А Борис совсем замечательный, и как его мало понимают — даже любящие! «Работа над словом»… «Слово как самоцель»… «Самостоятельная жизнь слова»… — когда все его творчество, каждая строка — борьба за суть, когда кроме сути (естественно, для поэта, высвобождающейся через слово!) ему ни до чего дела нет. «Трудная форма»… Не трудная форма, а трудная суть. Его письма, написанные с лету, ничуть не «легче» его стихов. — Согласны ли Вы?

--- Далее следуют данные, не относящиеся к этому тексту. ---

-- ==== Sys2Proof/Machine/Interpolator.lean ====
section
/-! DEFINITION. The table interpolator commands (spec/41_table.md): the builders on lists of breakpoints and the meanings
of `TBL.INIT`, `TBL.PUSH`, `TBL.MIRROR`, `TBL.NPLICATE`, `TBL.INTERP`, `TBL.POP`. -/

namespace Sys2Proof.Machine

/-- R126: a breakpoint reflected about `P`: `(P +XW P) -XW x`. -/
def Breakpoint.reflect (P : XVal) (e : Breakpoint) : Breakpoint := { e with x := (P + P) - e.x }

/-- R130: a breakpoint shifted by `trunc_XW(j * P)`. -/
def Breakpoint.shift (P : XVal) (j : Nat) (e : Breakpoint) : Breakpoint :=
  { e with x := e.x + BitVec.ofNat Config.XW (j * P.toNat) }

/-- R126: the old entries, then all of them but the last, backwards, reflected about the last `x`. -/
def Table.mirrored (es : Table) (P : XVal) : Table := es ++ (es.dropLast.reverse.map (Breakpoint.reflect P))

/-- R130: the old entries, then `n` copies, copy `j` shifted by `j * P`. -/
def Table.nplicated (es : Table) (P : XVal) (n : Nat) : Table :=
  es ++ (List.range n).flatMap (fun j => es.map (Breakpoint.shift P (j + 1)))

/-- `TBL.INIT` (R121). -/
def execTblInit (t : Unit8) (s : State) : Host.Outcome State Fault Refusal :=
  onInstance Config.NTBL t s fun t => (s.setTable t []).done

/-- `TBL.PUSH` (R123, R124). -/
def execTblPush (t : Unit8) (x : XVal) (y : YVal) (s : State) : Host.Outcome State Fault Refusal :=
  onInstance Config.NTBL t s fun t =>
    if Config.CAP < (s.table t).length + 1 then s.raise .capacityExceeded
    else (s.setTable t (s.table t ++ [{ x := x, y := y }])).done

/-- `TBL.MIRROR` (R126 to R129). -/
def execTblMirror (t : Unit8) (s : State) : Host.Outcome State Fault Refusal :=
  onInstance Config.NTBL t s fun t =>
    match (s.table t).getLast? with
    | none => s.raise .emptyTable
    | some last =>
      if Config.CAP < 2 * (s.table t).length - 1 then s.raise .capacityExceeded
      else (s.setTable t ((s.table t).mirrored last.x)).done

/-- `TBL.NPLICATE` (R130 to R133). -/
def execTblNplicate (t : Unit8) (n : Repeat) (s : State) : Host.Outcome State Fault Refusal :=
  onInstance Config.NTBL t s fun t =>
    match (s.table t).getLast? with
    | none => s.raise .emptyTable
    | some last =>
      if Config.CAP < (s.table t).length * (n.toNat + 1) then s.raise .capacityExceeded
      else (s.setTable t ((s.table t).nplicated last.x n.toNat)).done

/-- `TBL.INTERP` (R134 to R140). A query outside the contract uses up one number of the free values (log 9). -/
def execTblInterp (t : Unit8) (x : XVal) (s : State) : Host.Outcome State Fault Refusal :=
  onInstance Config.NTBL t s fun t =>
    match Table.lookup (s.table t) x with
    | .empty => s.raise .emptyTable
    | .outside => { s with draws := s.draws + 1 }.respond .ok (toResult (Config.anyYW s.draws)) 0
    | .value y => s.respond .ok (toResult y) 0

/-- `TBL.POP` (R141). -/
def execTblPop (t : Unit8) (s : State) : Host.Outcome State Fault Refusal :=
  onInstance Config.NTBL t s fun t =>
    match (s.table t).getLast? with
    | none => s.raise .emptyTable
    | some last => (s.setTable t (s.table t).dropLast).respond .ok (toResult last.x) (toResult last.y)

end Sys2Proof.Machine
end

По его последним письмам вижу, что он очень одинок в своем труде. Похвалы большинства ведь относятся к теме 1905 года, то есть нечто вроде похвальных листов за благонравие. Маяковский и Асеев? Не знаю последнего, но — люди не его толка, не его воспитания, а главное — не его духа. Хотелось бы даже сказать — не его века, ибо сам-то Борис — не 20-го! Нас с ним роднят наши общие германские корни, где-то глубоко в детстве, «О Tannenbaum, о Tannenbaum» [26] — и всё отсюда разросшееся. И одинаковая одинокость. Мы ведь с Борисом собирались ехать к Рильке — и сейчас не отказались — к этой могиле дорожка не зарастет, не мы первые, не мы последние. — Дорогой Леонид Осипович, когда освободитесь, — запишите Рильке! Вы ведь помните его молодым [27].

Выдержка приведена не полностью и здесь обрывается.